* Supplied information *
/-- A well-formed instruction. The steps of the machine that are no word are well formed as they
stand. -/
def Instr.wf : Instr → Bool
  | .faddF32 o => o.wf true true true false
  | .fsubF32 o => o.wf true true true false
  | .fmulF32 o => o.wf true true true false
  | .ffmaF32 o => o.wf true true true false
  | .fminF32 o => o.wf true true true false
  | .fmaxF32 o => o.wf true true true false
  | .fdivF32 o => o.wf true true true false
  | .fscaleF32 o => o.wf true true true false
  | .faddH2 o => o.wf true true true false
  | .fmulH2 o => o.wf true true true false
  | .ffmaH2 o => o.wf true true true false
  | .fminH2 o => o.wf true true true false
  | .fmaxH2 o => o.wf true true true false
  | .faddB2 o => o.wf true true true false
  | .fmulB2 o => o.wf true true true false
  | .ffmaB2 o => o.wf true true true false
  | .fminB2 o => o.wf true true true false
  | .fmaxB2 o => o.wf true true true false
  | .fdot2H2 o => o.wf true true true false
  | .fdot2B2 o => o.wf true true true false
  | .fdot4E4m3 o => o.wf true true true false
  | .fdot4E5m2 o => o.wf true true true false
  | .fdot8E2m1 o => o.wf true true true false
  | .idot4I8 o => o.wf true false true false
  | .idot4N8 o => o.wf true false true false
  | .idot8I4 o => o.wf true false true false
  | .idot8N4 o => o.wf true false true false
  | .fcopysignF32 o => o.wf true true true false
  | .iadd o => o.wf true true true true
  | .isub o => o.wf true true true true
  | .imul o => o.wf true true true true
  | .imulh o => o.wf false true true false
  | .imad o => o.wf true true true true
  | .imin o => o.wf false true true false
  | .imax o => o.wf false true true false
  | .iabsd o => o.wf false true true false
  | .and o => o.wf false false true false
  | .or o => o.wf false false true false
  | .xor o => o.wf false false true false
  | .andn o => o.wf false false true false
  | .shl o => o.wf false false true false
  | .shr o => o.wf false true true false
  | .rotl o => o.wf false false true false
  | .bfx o => o.wf false true true false
  | .bfi o => o.wf false false true false
  | .popc o => o.wf false false false false
  | .clz o => o.wf false false false false
  | .brev o => o.wf false false false false
  | .prmt o => o.wf false false true false
  | .iaddH2 o => o.wf true true true true
  | .isubH2 o => o.wf true true true true
  | .iminH2 o => o.wf false true true false
  | .imaxH2 o => o.wf false true true false
  | .iaddB4 o => o.wf true true true true
  | .lea o => o.wf false false true false
  | .mov o => o.wf false false false false
  | .faddF32Vi o => o.wf true
  | .fmulF32Vi o => o.wf true
  | .ffmaF32Vi o => o.wf true
  | .fminF32Vi o => o.wf true
  | .fmaxF32Vi o => o.wf true
  | .faddH2Vi o => o.wf true
  | .fmulH2Vi o => o.wf true
  | .faddB2Vi o => o.wf true
  | .fmulB2Vi o => o.wf true
  | .iaddVi o => o.wf true
  | .imulVi o => o.wf true
  | .andVi o => o.wf true
  | .orVi o => o.wf true
  | .xorVi o => o.wf true
  | .shlVi o => o.wf true
  | .shrVi o => o.wf true
  | .sar o => o.wf true
  | .iminVi o => o.wf true
  | .imaxVi o => o.wf true
  | .movf o => o.wf false
  | .movi o => o.wf false
  | .iaddH2Vi o => o.wf true
  | .sadd o => o.wf && o.fn == 0
  | .ssub o => o.wf && o.fn == 0
  | .smul o => o.wf && o.fn == 0
  | .sand o => o.wf && o.fn == 0
  | .sor o => o.wf && o.fn == 0
  | .sxor o => o.wf && o.fn == 0
  | .sshl o => o.wf && o.fn == 0
  | .sshr o => o.wf && o.fn == 0
  | .ssar o => o.wf && o.fn == 0
  | .smin o => o.wf && o.fn == 0
  | .smax o => o.wf && o.fn == 0
  | .saddi o => o.wf
  | .sli o => o.wf && o.a == 0
  | .sset o => o.wf && o.fn < 10
  | .br o => o.wf && o.reg == 0
  | .brm o => o.wf
  | .brc o => o.wf
  | .brz o => o.wf
  | .brnz o => o.wf
  | .call o => o.wf && o.a == 0
  | .jr o => o.d == 0 && o.a < 64 && o.b == 0 && o.fn == 0
  | .enrol o => o.j < 4 && o.k < 16
  | .join o => o.j < 4 && o.k == 0
  | .rpt o => o.d == 0 && o.a == 0 && 2 ≤ o.imm && o.imm ≤ 8
  | .rdsr o => o.wf && o.a == 0 && srListed o.imm
  | .slit o => o.d < 64
  | .ldW o => o.wf .any
  | .ldD o => o.wf .reg
  | .ldQ o => o.wf .reg
  | .ldH o => o.wf .any
  | .ldHs o => o.wf .any
  | .ldB o => o.wf .any
  | .ldBs o => o.wf .any
  | .stW o => o.wf .any
  | .stD o => o.wf .reg
  | .stQ o => o.wf .reg
  | .stH o => o.wf .any
  | .stB o => o.wf .any
  | .ldscD o => o.d < 64 && o.sb < 64 && o.sc < 7
  | .stscD o => o.d < 64 && o.sb < 64 && o.sc < 7
  | .prf o => o.wf .unused
  | .disc o => o.wf .unused
  | .cpyIn o => o.wf .any
  | .cpyOut o => o.wf .any
  | .cpyBulk o => o.d < 64 && o.sb < 64 && o.sc < 7
  | .gat o => o.wf .any
  | .fcmpF32 o => o.wf false
  | .fcmpH2 o => o.wf false
  | .fcmpB2 o => o.wf false
  | .icmp o => o.wf true
  | .mand o => o.wf .maskD .mask && modOk (fun m => m < 16) o.mod
  | .mor o => o.wf .maskD .mask && modOk (fun m => m < 16) o.mod
  | .mxor o => o.wf .maskD .mask && modOk (fun m => m < 16) o.mod
  | .mandn o => o.wf .maskD .mask && modOk (fun m => m < 16) o.mod
  | .mnot o => o.wf .maskD .mask && modOk (fun m => m == 0) o.mod
  | .mmov o => o.wf .maskD .mask && modOk (fun m => m == 0) o.mod
  | .mfromv o => o.wf .maskD .any && modOk (fun m => m == 0) o.mod
  | .mtov o => o.wf .any .mask && modOk (fun m => m == 0) o.mod
  | .mpopc o => o.wf .any .mask && modOk (fun m => m == 0) o.mod
  | .mfirst o => o.wf .maskD .mask && modOk (fun m => m == 0) o.mod
  | .sel o => o.wf && modOk (fun m => m < 16) o.mod
  | .mset o => o.wf .maskD .msetA && modOk (fun m => m < 3) o.mod
  | .shfl o => o.wf && modOk (fun m => m == 0) o.mod
  | .shflx o => o.wf && modOk (fun m => m < 32) o.mod
  | .bcast o => o.wf && modOk (fun m => m < 32) o.mod
  | .ballot o => o.wf && modOk (fun m => m == 0) o.mod
  | .vote o => o.wf && modOk (fun m => m < 3) o.mod
  | .rdxIadd o => o.wf && modOk (fun m => m == 0) o.mod
  | .rdxFadd o => o.wf && modOk (fun m => m < 4) o.mod
  | .rdxFmax o => o.wf && modOk (fun m => m < 4) o.mod
  | .rdxImax o => o.wf && modOk (fun m => m == 0) o.mod
  | .scanIadd o => o.wf && modOk (fun m => m < 2) o.mod
  | .vtos o => o.wf .scalar .any && modOk (fun m => m < 2) o.mod
  | .stov o => o.wf .any .scalar && modOk (fun m => m < 2) o.mod
  | .pk6 o => o.wf && modOk (fun m => m == 0) o.mod
  | .upk6 o => o.wf && modOk (fun m => m == 0) o.mod
  | .rdremapX o => o.wf && modOk (fun m => m == 0) o.mod
  | .frcp o => o.wf && modOk (fun m => m < 4) o.mod
  | .frsq o => o.wf && modOk (fun m => m < 4) o.mod
  | .fsqrt o => o.wf && modOk (fun m => m < 4) o.mod
  | .fexp2 o => o.wf && modOk (fun m => m < 4) o.mod
  | .flog2 o => o.wf && modOk (fun m => m < 4) o.mod
  | .fsin o => o.wf && modOk (fun m => m < 4) o.mod
  | .fcos o => o.wf && modOk (fun m => m < 4) o.mod
  | .ftanh o => o.wf && modOk (fun m => m < 4) o.mod
  | .fexp2H2 o => o.wf && modOk (fun m => m < 4) o.mod
  | .frcpH2 o => o.wf && modOk (fun m => m < 4) o.mod
  | .cvt o => o.wf
  | .cvtIns o => o.wf && modOk (fun m => insFmt (m / 4)) o.mod
  | .cvtIns4 o => o.wf && modOk (fun m => m / 8 < 3) o.mod
  | .cvtExt o => o.wf && modOk (fun m => insFmt (m / 4)) o.mod
  | .cvtExt4 o => o.wf && modOk (fun m => m / 8 < 3) o.mod
  | .qmax o => o.wf && modOk (fun m => m < 4) o.mod
  | .qscale o => o.wf && modOk (fun m => m % 4 == 0 && 3 ≤ m / 4 && m / 4 ≤ 7) o.mod
  | .cvts o => o.wf && modOk (fun m => m < 64) o.mod
  | .mtag o => o.wf .scalar .unused && modOk (fun m => m < 2) o.mod
  | .mtagW o => o.wf .scalar .unused && modOk (fun m => m < 2) o.mod
  | .mrel o => o.wf .unused .scalar && modOk (fun m => m == 0) o.mod
  | .ofence o => o.wf .scalar .any && modOk (fun m => m == 0) o.mod
  | .mop o => o.wf .scalar .scalar && modOk (fun m => m < 4) o.mod
  | .acopy o => o.wf .reg .scalar && modOk (fun m => m < 4) o.mod
  | .aput o => o.wf .reg .scalar && modOk (fun m => m < 4) o.mod
  | .azero o => o.wf .unused .scalar && modOk (fun m => m == 0) o.mod
  | .mstat o => o.wf .scalar .scalar && modOk (fun m => m < 2) o.mod
  | .mck o => o.wf .unused .scalar && modOk (fun m => m == 0) o.mod
  | .zseed o => o.wf .rill .zseedA && modOk (fun m => m < 64) o.mod
  | .zdraw o => o.wf .rill .unused && modOk (fun m => m == 0) o.mod
  | .zmov o => o.wf .rill .rill && modOk (fun m => m == 0) o.mod
  | .zlt o => o.wf .maskD .any && modOk (fun m => m < 16) o.mod
  | .zltz o => o.wf .maskD .rill && modOk (fun m => m < 16) o.mod
  | .zsplit o => o.wf .rill .rill && modOk (fun m => m == 0) o.mod
  | .zbits o => o.wf .any .unused && modOk (fun m => m < 64) o.mod
  | .zcvt o => o.wf .any .unused && modOk (fun m => m < 64) o.mod
  | .zsave o => o.wf .reg .rill && modOk (fun m => m == 0) o.mod
  | .zsaveDc o => o.wf .reg .rill && modOk (fun m => m == 1) o.mod
  | .zload o => o.wf .rill .reg && modOk (fun m => m == 0) o.mod
  | .zloadDc o => o.wf .rill .reg && modOk (fun m => m == 1) o.mod
  | .zdepth o => o.wf .any .unused && modOk (fun m => m < 16) o.mod
  | .rquota o => o.wf .scalar .scalar && modOk (fun m => m == 0) o.mod
  | .rdclk o => o.wf .scalar .unused && modOk (fun m => m < 2) o.mod
  | .trap o => o.wf .unused .unused && modOk (fun m => m < 64) o.mod
  | .brk o => o.wf .unused .unused && modOk (fun m => m < 64) o.mod
  | .glaunch o => o.wf .unused .scalar && modOk (fun m => m == 0) o.mod
  | .fmtw o => o.wf && modOk (fun m => m == 0) o.mod
  | .atomAdd o => o.wf .any
  | .atomAnd o => o.wf .any
  | .atomOr o => o.wf .any
  | .atomXor o => o.wf .any
  | .atomImin o => o.wf .any
  | .atomImax o => o.wf .any
  | .atomNmin o => o.wf .any
  | .atomNmax o => o.wf .any
  | .atomXchg o => o.wf .any
  | .atomCas o => o.wf .reg
  | .atomFadd o => o.wf .any
  | .atomAddD o => o.wf .reg
  | .redAdd o => o.wf .any
  | .redAnd o => o.wf .any
  | .redOr o => o.wf .any
  | .redXor o => o.wf .any
  | .redImin o => o.wf .any
  | .redImax o => o.wf .any
  | .redNmin o => o.wf .any
  | .redNmax o => o.wf .any
  | .redFadd o => o.wf .any
  | .redAddD o => o.wf .reg
  | .barInit o => o.wf .any
  | .barArrive o => o.wf .any
  | .barWait o => o.wf .any
  | .barSync o => o.wf .any
  | .barInval o => o.wf .unused
  | .cwait o => o.wf .any
  | .waitc o => o.wf
  | .fenceRel o => scOk o.sc
  | .fenceAcq o => scOk o.sc
  | .fenceAr o => scOk o.sc
  | .fenceMir o => scOk o.sc
  | .tbar o => o.a < 64 && o.b < 16
  | .rdpr o => o.wfRead
  | .wrpr o => o.wfWrite
  | .tlbi o => o.a < 64
  | .mkill o => o.a < 64
  | .rdremapY o => o.d.wf && o.a < 64
  | .wrremap o => o.d.wf && o.a < 64 && litOk o.d.isLit o.lit
  | .nop => true
  | .yield => true
  | .exit => true
  | .tret => true
  | .tsusp => true
  | .tlbiAll => true
  | .clauseStart _ => true
  | .clauseCommit _ => true
  | .trapEntry _ => true
  | .compactionWindowClose _ => true
  | .spinHoldoffExpiry _ => true
  | .yieldAbsenceEnd _ => true
  | .loadDataReturn _ => true
  | .storePerformed _ => true
  | .atomicPerformed _ => true
  | .reductionPerformed _ => true
  | .discPerformed _ => true
  | .copyLineArrival _ => true
  | .copyOutLineWritten _ => true
  | .bulkCopyComplete _ => true
  | .barrierOpPerformed _ => true
  | .cwaitArrival _ => true
  | .waitcRegister _ => true
  | .waitcReread _ => true
  | .hostWaitReread _ => true
  | .fenceDone _ => true
  | .cacheEviction _ => true
  | .teamBarrierComplete _ _ => true
  | .specialFunctionComplete _ => true
  | .rillCompareComplete _ => true
  | .passGrant _ => true
  | .passActivate _ => true
  | .waveEnter _ => true
  | .passRetire _ _ => true
  | .bankOpStart _ _ => true
  | .bankCheckEnd _ _ => true
  | .acopyComplete _ _ => true
  | .aputComplete _ _ => true
  | .azeroComplete _ _ => true
  | .tagRemovalDone _ _ => true
  | .tagFree _ _ => true
  | .mtagWBind _ => true
  | .accumulatorSoftError _ _ => true
  | .pageWalkDone _ => true
  | .faultwaitExpiry _ => true
  | .cowCopyDone _ => true
  | .tlbInvalidationDone _ => true
  | .launchRecordAccept _ _ => true
  | .admissionTurn => true
  | .teamPlacement _ _ _ => true
  | .launchRetire _ => true
  | .timeSliceExpiry _ => true
  | .parkedTeamSwap _ => true
  | .preemptLimitExpiry _ => true
  | .tlimitExpiry _ => true
  | .teamResume _ _ => true
  | .launchErrorReport _ => true
  | .killForReplay _ => true
  | .patrolScrub _ => true
  | .mirrorMessageApply _ => true
  | .mirrorAck _ => true
  | .mirrorResend _ => true
  | .mirrorDegrade _ => true
  | .mirrorRepair _ => true
  | .fabricRequest _ => true
  | .fabricTimeout _ => true
  | .fabricPortFailure _ => true
  | .filterRun _ => true
  | .budgetWindow => true
  | .emitUnitWrite _ => true
  | .traceUnitWrite _ => true
  | .samplePeriod _ _ => true
  | .counterRunEffect _ => true
  | .comparatorEffect _ _ => true
  | .meterCheckpoint => true
  | .powerInputLoss => true
  | .ptmExchange _ => true
  | .functionLevelReset _ => true
  | .fundamentalReset => true
  | .powerSample _ => true
  | .thermalSample _ => true
  | .clockStep _ => true
  | .deviceStop _ => true
  | .doorbell _ _ _ => true
  | .tlbinv _ _ => true
  | .faultack _ _ => true
  | .wload _ _ => true
  | .wunload _ _ => true
  | .cbctl _ _ => true
  | .trctl _ _ => true
  | .smctl _ _ => true
  | .shdata => true
  | .dbggo _ => true
  | .vfEnable _ => true
  | .generalRegisterWrite _ _ _ => true
  | .partset _ => true
  | .vfconf _ => true
  | .chunkset _ => true
  | .vfrekey _ => true
  | .rkey _ => true
  | .vfcode _ => true
  | .region _ => true
  | .regionpol _ => true
  | .mirset _ => true
  | .meterlog _ => true
  | .meterimport _ => true
  | .weirconf _ => true
  | .dbgset _ => true
  | .fablink _ => true
  | .vfqueue _ => true
  | .vfqstat _ => true
  | .vfpool _ => true
  | .vftrap _ => true
  | .measurements _ _ => true
  | .digitFetchDone _ _ _ => true
  | .softError _ => true
  | .hostDeviceMemoryAccess _ => true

* Problem description *
Where does "maskD" appear in the records above? Copy each line that holds it.

* Solution for this exercise *
  | .mand o => o.wf .maskD .mask && modOk (fun m => m < 16) o.mod
  | .mor o => o.wf .maskD .mask && modOk (fun m => m < 16) o.mod
  | .mxor o => o.wf .maskD .mask && modOk (fun m => m < 16) o.mod
  | .mandn o => o.wf .maskD .mask && modOk (fun m => m < 16) o.mod
  | .mnot o => o.wf .maskD .mask && modOk (fun m => m == 0) o.mod
  | .mmov o => o.wf .maskD .mask && modOk (fun m => m == 0) o.mod
  | .mfromv o => o.wf .maskD .any && modOk (fun m => m == 0) o.mod
  | .mfirst o => o.wf .maskD .mask && modOk (fun m => m == 0) o.mod
  | .mset o => o.wf .maskD .msetA && modOk (fun m => m < 3) o.mod
  | .zlt o => o.wf .maskD .any && modOk (fun m => m < 16) o.mod
  | .zltz o => o.wf .maskD .rill && modOk (fun m => m < 16) o.mod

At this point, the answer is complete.